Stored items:
/-! ## Admission (R317) -/

/-- The runs of a context that still have troupes to place, in the order of admission. -/
def State.waitingRuns (s : State) (ctx : Nat) : List Run :=
  let rs := s.runs.filter (fun r => r.ctx == ctx && decide (r.nextTroupe < r.troupes) && r.ending.isNone)
  (List.range 4).flatMap (fun k => rs.filter (fun r => r.prio == 3 - k))

/-- Places every remaining troupe of a concurrent run, each on the lowest cluster that fits. -/
def placeAll (fuel : Nat) (s : State) (ctx run : Nat) : Option State :=
  match s.run? ctx run with
  | none => none
  | some r =>
    if r.troupes ≤ r.nextTroupe then some s
    else
      match fuel with
      | 0 => none
      | n + 1 => (clusterIds.findSome? (fun k => s.placeTroupe ctx run k)).bind (fun s => placeAll n s ctx run)

/-- What placing a run on a cluster gives: a concurrent run is placed whole, another one troupe. -/
def State.placement (s : State) (r : Run) (cluster : Nat) : Option State :=
  if r.cls == 0 then placeAll (Nat.min r.troupes 36865) s r.ctx r.id
  else s.placeTroupe r.ctx r.id cluster

/-- Whether a run has its turn: every run before it in the order neither fits anywhere nor holds the others back. -/
def State.mayPlace (s : State) (r : Run) : Bool :=
  ((s.waitingRuns r.ctx).takeWhile (fun q => q.id != r.id)).all (fun q =>
    !q.holding && clusterIds.all (fun k => (s.placement q k).isNone))

/-- `troupe_place` (R212, R317). The box office places the next troupe of a run, or a concurrent run whole. -/
def execTroupePlace (s : State) : Out :=
  match s.run? s.arg.a s.arg.b with
  | none => .next s
  | some r =>
    if (s.context? r.ctx).any (fun c => c.onStage && !c.leaves) && r.ending.isNone && r.killed.isNone && decide (r.nextTroupe < r.troupes) && s.mayPlace r then
      match s.placement r s.arg.c with
      | some t => .next t
      | none => .next s
    else .next s

/-- Ticks of `vt` after which an unplaced run holds later ones back: 1 ms. -/
def holdTicks : Nat := 1000000 * ticksPerNs

/-- `admission_order_hold` (R317). A run that has waited 1 ms of `vt` holds later runs back until it is placed. -/
def execAdmissionOrderHold (s : State) : Out :=
  match s.run? s.arg.a s.arg.b with
  | none => .next s
  | some r =>
    if decide (r.nextTroupe < r.troupes) && decide (r.accepted + holdTicks ≤ s.vtTicks r.ctx)
    then .next (s.modRun r.ctx r.id (fun r => { r with holding := true })) else .next s

/-! ## Restore (R213, R275, R337, R346) -/

/-- A chorus as a restore leaves it: its commands are tagged again under phase 0. -/
def Chorus.retag (h : Chorus) : Chorus :=
  let fp (f : FlyCmd) : List Span := f.footprint.map (fun p => { space := p.1, base := p.2.1, len := p.2.2 })
  h.queue.foldl (fun g q =>
    match q with
    | .fly f =>
      let t := g.tagsFor (fp f)
      { g.tag t with queue := g.queue.map (fun r => match r with | .fly e => if e.uid == f.uid then .fly { e with tags := t } else .fly e | r => r) }
    | _ => g) h

/-- Tags the recorded commands of the engine again, and hands them back to it. -/
def Company.retagEngine (c : Company) : Company :=
  c.engine.foldl (fun c e =>
    match c.chorus? e.1 with
    | none => c
    | some h =>
      let t := h.tagsFor (e.2.footprint.map (fun p => { space := p.1, base := p.2.1, len := p.2.2 }))
      (c.setChorus (h.tag t)).modCmd e.2.uid (fun f => { f with tags := t, state := if f.state == .recorded then .handed else f.state })) c

/-- A well access that a fault stopped is performed again (R138). -/
def Chorus.again (h : Chorus) : Chorus :=
  { h with splits := updWhere (fun (p : Split) => p.wait == .fault) (fun p => { p with wait := .none, state := SplitState.ready }) h.splits }

/-- The playbill of a company as its run has it: one that takes any score slots names none (R306). -/
def State.asked (s : State) (c : Company) : Playbill :=
  { c.playbill with scoreBase := (s.run? c.ctx c.run).bind (·.playbill.scoreBase) }

/-- The first score slot that a company gets back on a core: its old one where that is free, else as its playbill asks. -/
def State.slotAgain (s : State) (c : Company) (core : Nat) : Option Nat :=
  let held := (s.stageHolders core).filter (fun k => k.uid != c.uid)
  (scoreSlot held c.playbill).orElse (fun _ => scoreSlot held (s.asked c))

/-- A company restored on a core of which it gets score slots from `slot` on runs again: its waits that ended meanwhile end now
(R337). -/
def State.runAgain (s : State) (c : Company) (core slot : Nat) : State :=
  let c := { c with
    state := .running, faulted := false, core := core
    playbill := { c.playbill with scoreBase := some slot }
    choruses := c.choruses.map (fun (h : Chorus) => h.again.retag) }
  let c := c.retagEngine
  let s := s.settleOn c
  (s.setCompany { (s.company? c.uid).getD c with choruses := ((s.company? c.uid).getD c).choruses.map Chorus.choose }).settleCompany c.uid

/-- Restores a company on a core that has room for it. -/
def State.resumeCompany (s : State) (u core : Nat) : State :=
  match s.company? u with
  | none => s
  | some c => match s.slotAgain c core with | some slot => s.runAgain c core slot | none => s

/-- Whether a core may take a company back (R213): a company of a spread group only the core it left, any other a core of
its cluster with room and no other company of its troupe. -/
def State.mayRestore (s : State) (c : Company) (core : Nat) : Bool :=
  let t := { s with companies := s.companies.filter (fun k => k.uid != c.uid) }
  (if c.keepsCore then core == c.core else clusterOf core == clusterOf c.core) && t.coreRoom core (s.asked c) false &&
    t.companies.all (fun k => !(k.core == core && k.ctx == c.ctx && k.run == c.run && k.troupe == c.troupe && k.state != .complete))

end Sys2Proof.Machine
end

### Description of the task
When a line among the entries above contains "slots", copy it.

### Answer to the problem
/-- The playbill of a company as its run has it: one that takes any score slots names none (R306). -/
/-- A company restored on a core of which it gets score slots from `slot` on runs again: its waits that ended meanwhile end now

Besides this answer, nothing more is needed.